As a side note, even without Mage Sight all Mages can sense when they are in the presence of active supernatural powers, including spells.  This doesn’t give you specifics, just a “Yes/No”.  You can assume that at all gatherings the answer is “Yes” – at least a few of your fellow Magi will have spells in effect, and I won’t go around announcing it every time a spell is cast.  That being said, you can definitely use this Unseen Sense as an excuse to bring your Mage Sight up and actively check someone for Resonance…

Limitations on Retrying Actions, Successive Actions, and Extended Actions (including Rituals)

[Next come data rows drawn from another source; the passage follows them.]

-- ==== Sys2Proof/Machine/Assembly.lean ====
section
/-! DEFINITION. The written form of an instruction (spec/30_encoding.md R83). There is no pseudo-instruction (R84). No step
reads this text; the encoding is what counts. -/

namespace Sys2Proof.Machine

/-- A hexadecimal digit, upper case. -/
def hexDigit (d : Nat) : String := ["0", "1", "2", "3", "4", "5", "6", "7", "8", "9", "A", "B", "C", "D", "E", "F"].getD d ""

/-- `Vx`: `V` and one hexadecimal digit. -/
def asmReg (r : Reg) : String := "V" ++ hexDigit r.val

/-- A 4-bit constant. -/
def asmNibble (n : Fin 16) : String := "0x" ++ hexDigit n.val

/-- An 8-bit constant. -/
def asmByte (b : Byte) : String := "0x" ++ hexDigit (b.toNat / 16) ++ hexDigit (b.toNat % 16)

/-- A 12-bit constant. -/
def asmAddr (a : Addr) : String :=
  "0x" ++ hexDigit (a.toNat / 256) ++ hexDigit (a.toNat / 16 % 16) ++ hexDigit (a.toNat % 16)

/-- One operand: the mnemonic, a space, the operand. -/
def asm1 (mnemonic a : String) : String := mnemonic ++ " " ++ a

/-- Two operands, separated by a comma. -/
def asm2 (mnemonic a b : String) : String := mnemonic ++ " " ++ a ++ ", " ++ b

/-- The line an assembler takes for the instruction (R83). The shifts are written with their `Vy`, so that the word's `y`
is kept. -/
def asm : Instr → String
  | .cls => "CLS"
  | .ret => "RET"
  | .jp addr => asm1 "JP" (asmAddr addr)
  | .call addr => asm1 "CALL" (asmAddr addr)
  | .seImm x imm => asm2 "SE" (asmReg x) (asmByte imm)
  | .sneImm x imm => asm2 "SNE" (asmReg x) (asmByte imm)
  | .seReg x y => asm2 "SE" (asmReg x) (asmReg y)
  | .ldImm x imm => asm2 "LD" (asmReg x) (asmByte imm)
  | .addImm x imm => asm2 "ADD" (asmReg x) (asmByte imm)
  | .ldReg x y => asm2 "LD" (asmReg x) (asmReg y)
  | .orReg x y => asm2 "OR" (asmReg x) (asmReg y)
  | .andReg x y => asm2 "AND" (asmReg x) (asmReg y)
  | .xorReg x y => asm2 "XOR" (asmReg x) (asmReg y)
  | .addReg x y => asm2 "ADD" (asmReg x) (asmReg y)
  | .subReg x y => asm2 "SUB" (asmReg x) (asmReg y)
  | .shr x y => asm2 "SHR" (asmReg x) (asmReg y)
  | .subn x y => asm2 "SUBN" (asmReg x) (asmReg y)
  | .shl x y => asm2 "SHL" (asmReg x) (asmReg y)
  | .sneReg x y => asm2 "SNE" (asmReg x) (asmReg y)
  | .ldI addr => asm2 "LD" "I" (asmAddr addr)
  | .jpV0 addr => asm2 "JP" "V0" (asmAddr addr)
  | .rnd x imm => asm2 "RND" (asmReg x) (asmByte imm)
  | .drw x y n => asm2 "DRW" (asmReg x) (asmReg y) ++ ", " ++ asmNibble n
  | .skp x => asm1 "SKP" (asmReg x)
  | .sknp x => asm1 "SKNP" (asmReg x)
  | .ldVxDT x => asm2 "LD" (asmReg x) "DT"
  | .ldVxK x => asm2 "LD" (asmReg x) "K"
  | .ldDTVx x => asm2 "LD" "DT" (asmReg x)
  | .ldSTVx x => asm2 "LD" "ST" (asmReg x)
  | .addI x => asm2 "ADD" "I" (asmReg x)
  | .ldF x => asm2 "LD" "F" (asmReg x)
  | .ldB x => asm2 "LD" "B" (asmReg x)
  | .ldMemVx x => asm2 "LD" "[I]" (asmReg x)
  | .ldVxMem x => asm2 "LD" (asmReg x) "[I]"

end Sys2Proof.Machine
end

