/-! ### Events -/

/-- A fetch fault leaves `pc`; any other step starts at most at 4094. -/
theorem keepsInv_runInstruction (h : s.Inv) : KeepsInv s.runInstruction := by
  by_cases hfetch : 4095 < s.pc.toNat + 1
  · rw [s.runInstruction_fetchFault hfetch]
    exact h.raise _
  · have hpc : s.pc.toNat + 1 ≤ 4095 := by omega
    have hnext : (s.pc + 2).toNat = s.pc.toNat + 2 := toNat_add_two (by omega)
    have hadvanced : (s.setPc (s.pc + 2)).Inv := h.setPc (by omega)
    cases hd : decodeWord s.fetchWord with
    | error e =>
      rw [s.runInstruction_unknown hpc hd]
      exact hadvanced.raise _
    | ok i =>
      rw [s.runInstruction_exec hpc hd]
      exact keepsInv_exec hadvanced (by rw [State.setPc_pc]; omega) (by rw [State.setPc_pc]; omega) i

theorem keepsInv_stepEvent (h : s.Inv) : KeepsInv s.stepEvent := by
  obtain ⟨t, ht, hinv⟩ := keepsInv_runInstruction h
  exact ⟨t.hostTurn, (s.whenStarted_of_started h.isStarted).trans (congrArg (mapNext _) ht), hinv⟩

theorem State.inv_reboot (s : State) (image : List Byte) : (s.reboot image).Inv := by
  obtain ⟨-, hpc, hstarted⟩ := resetStateMeetsTheInvariant
  exact ⟨bootMemory_wf image, hpc, hstarted⟩

theorem keepsInv_handle (h : s.Inv) (e : HostEvent) : KeepsInv (s.handle e) := by
  cases e with
  | reset image => exact ⟨_, rfl, s.inv_reboot image⟩
  | step keys rnd => exact keepsInv_stepEvent (s := s.setInputs keys rnd) h
  | tick => exact ⟨_, State.handle_tick h.isStarted, h⟩
  | frameAck => exact ⟨_, State.handle_frameAck h.isStarted, h⟩

theorem keepsInv_step (h : s.Inv) : KeepsInv (step s) := by
  cases hagenda : s.agenda with
  | nil =>
    rw [step_of_nil s hagenda]
    exact keepsInv_stepEvent h
  | cons e rest =>
    rw [step_of_cons s hagenda]
    exact keepsInv_handle (s := s.setAgenda rest) h e

/-- Settles O55: every event answers a next state in the invariant. -/
theorem stepKeepsTheInvariant : Obligations.StepKeepsTheInvariant := by
  intro s t hinv h
  obtain ⟨t', ht', hinv'⟩ := keepsInv_step hinv
  cases ht'.symm.trans h
  exact hinv'

end Sys2Proof.Machine
end

section
/-! PROOFS of what few instructions read: the two inputs (spec/40_engine_step.md R105) and the slots of the call stack
(spec/10_state.md section 4). An instruction that reads none of these pieces commutes with any change of them. -/

namespace Sys2Proof.Machine

variable {s t : State}

/-- Change the slots, the key vector and the random byte, each by a function of its own. -/
def State.mapPorts (g : Vector Word 16 → Vector Word 16) (k : Word → Word) (r : Byte → Byte) (s : State) : State :=
  { s with stack := g s.stack, keys := k s.keys, rnd := r s.rnd }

When you fail an action, can you try again?  Most of the time, you can, presuming that the circumstances allow; you can’t stop yourself from falling off a cliff multiple times since after the first time you fail, you’re probably in free fall, and tests to see if your character knows a piece of knowledge generally are pass/fail(he either knows it or he doesn’t).  However, every additional attempt you make is at a cumulative -1.  So after trying many times, you might reduce yourself to a chance die(your pool is 0 or less), and risk Dramatic Failure.

 

Mental and Social actions against other characters are a special case.  If you try one of these and fail, you generally can’t try it again until at least an hour has passed.  This also applies to supernatural powers, including spells cast to influence others mentally or socially.

 

Extended actions are a little bit different…  An extended action is when you roll an action multiple times over a period an accumulate successes towards a task.  In general, you can only roll on an extended action a number of times equal to your pool.  An example: Jimmy the Squid is trying to pick a lock – his Dexterity + Larceny total is 6.  The Storyteller rules that picking a lock is an extended action.  Jimmy can make 6 rolls at his +6 bonus, adding all the successes together.  If he can’t get enough successes in six rolls though, the lock is beyond his capabilities, at least for now.  Also, if you get a dramatic failure(roll a 1 on the die when your pool was reduced to 0 due to penalties), it erases all successes in the extended action thus far, but it doesn’t reset your total number of rolls allowed.  Importantly, this also applies to Extended(Ritual) Castings…if you are doing an Improvised Extended Casting, and your Gnosis + Arcanum is only, say, 4, you can only add together 4 rolls, no matter how successful the rest of the downtime action is.  Sounds like a good reason to learn Rotes to increase your pool for spells you intend to cast as Extended Castings.

 

And of course, for all actions…if your character’s approach is something along the lines of “I’ll just keep trying until I succeed”, you’ll probably end up being instructed to use a downtime action for it, as that is the type of thing downtime actions are meant for.  Even if normally in a scene you could attempt a roll once every three seconds, if it looks like you’re going to be doing a whole bunch of rolls right there, a downtime action would be appropriate.  That’s dramatic pacing – paging through a musty tome to find a critical banishing ritual might only take thirty seconds if it is happening during the middle of a firefight(but those will be a long thirty seconds!), or it might take days of “Music Montage Research Time” if it takes place away from the action.

In Character Venue Persephone Wellness Clinic

This Gathering is being held at the Persephone Wellness Clinic.  Presume that all the private areas of the clinic, offices and examination rooms, are locked up tight.  Even though ICly it is likely a very different style of building, you should still assume that layout is roughly the same – my general guideline for “How far is it to the nearest exit?”, is usually to say “Well, how far is it OOC?” and if people want to hold scenes outside or whatever, that people go outside to hold them.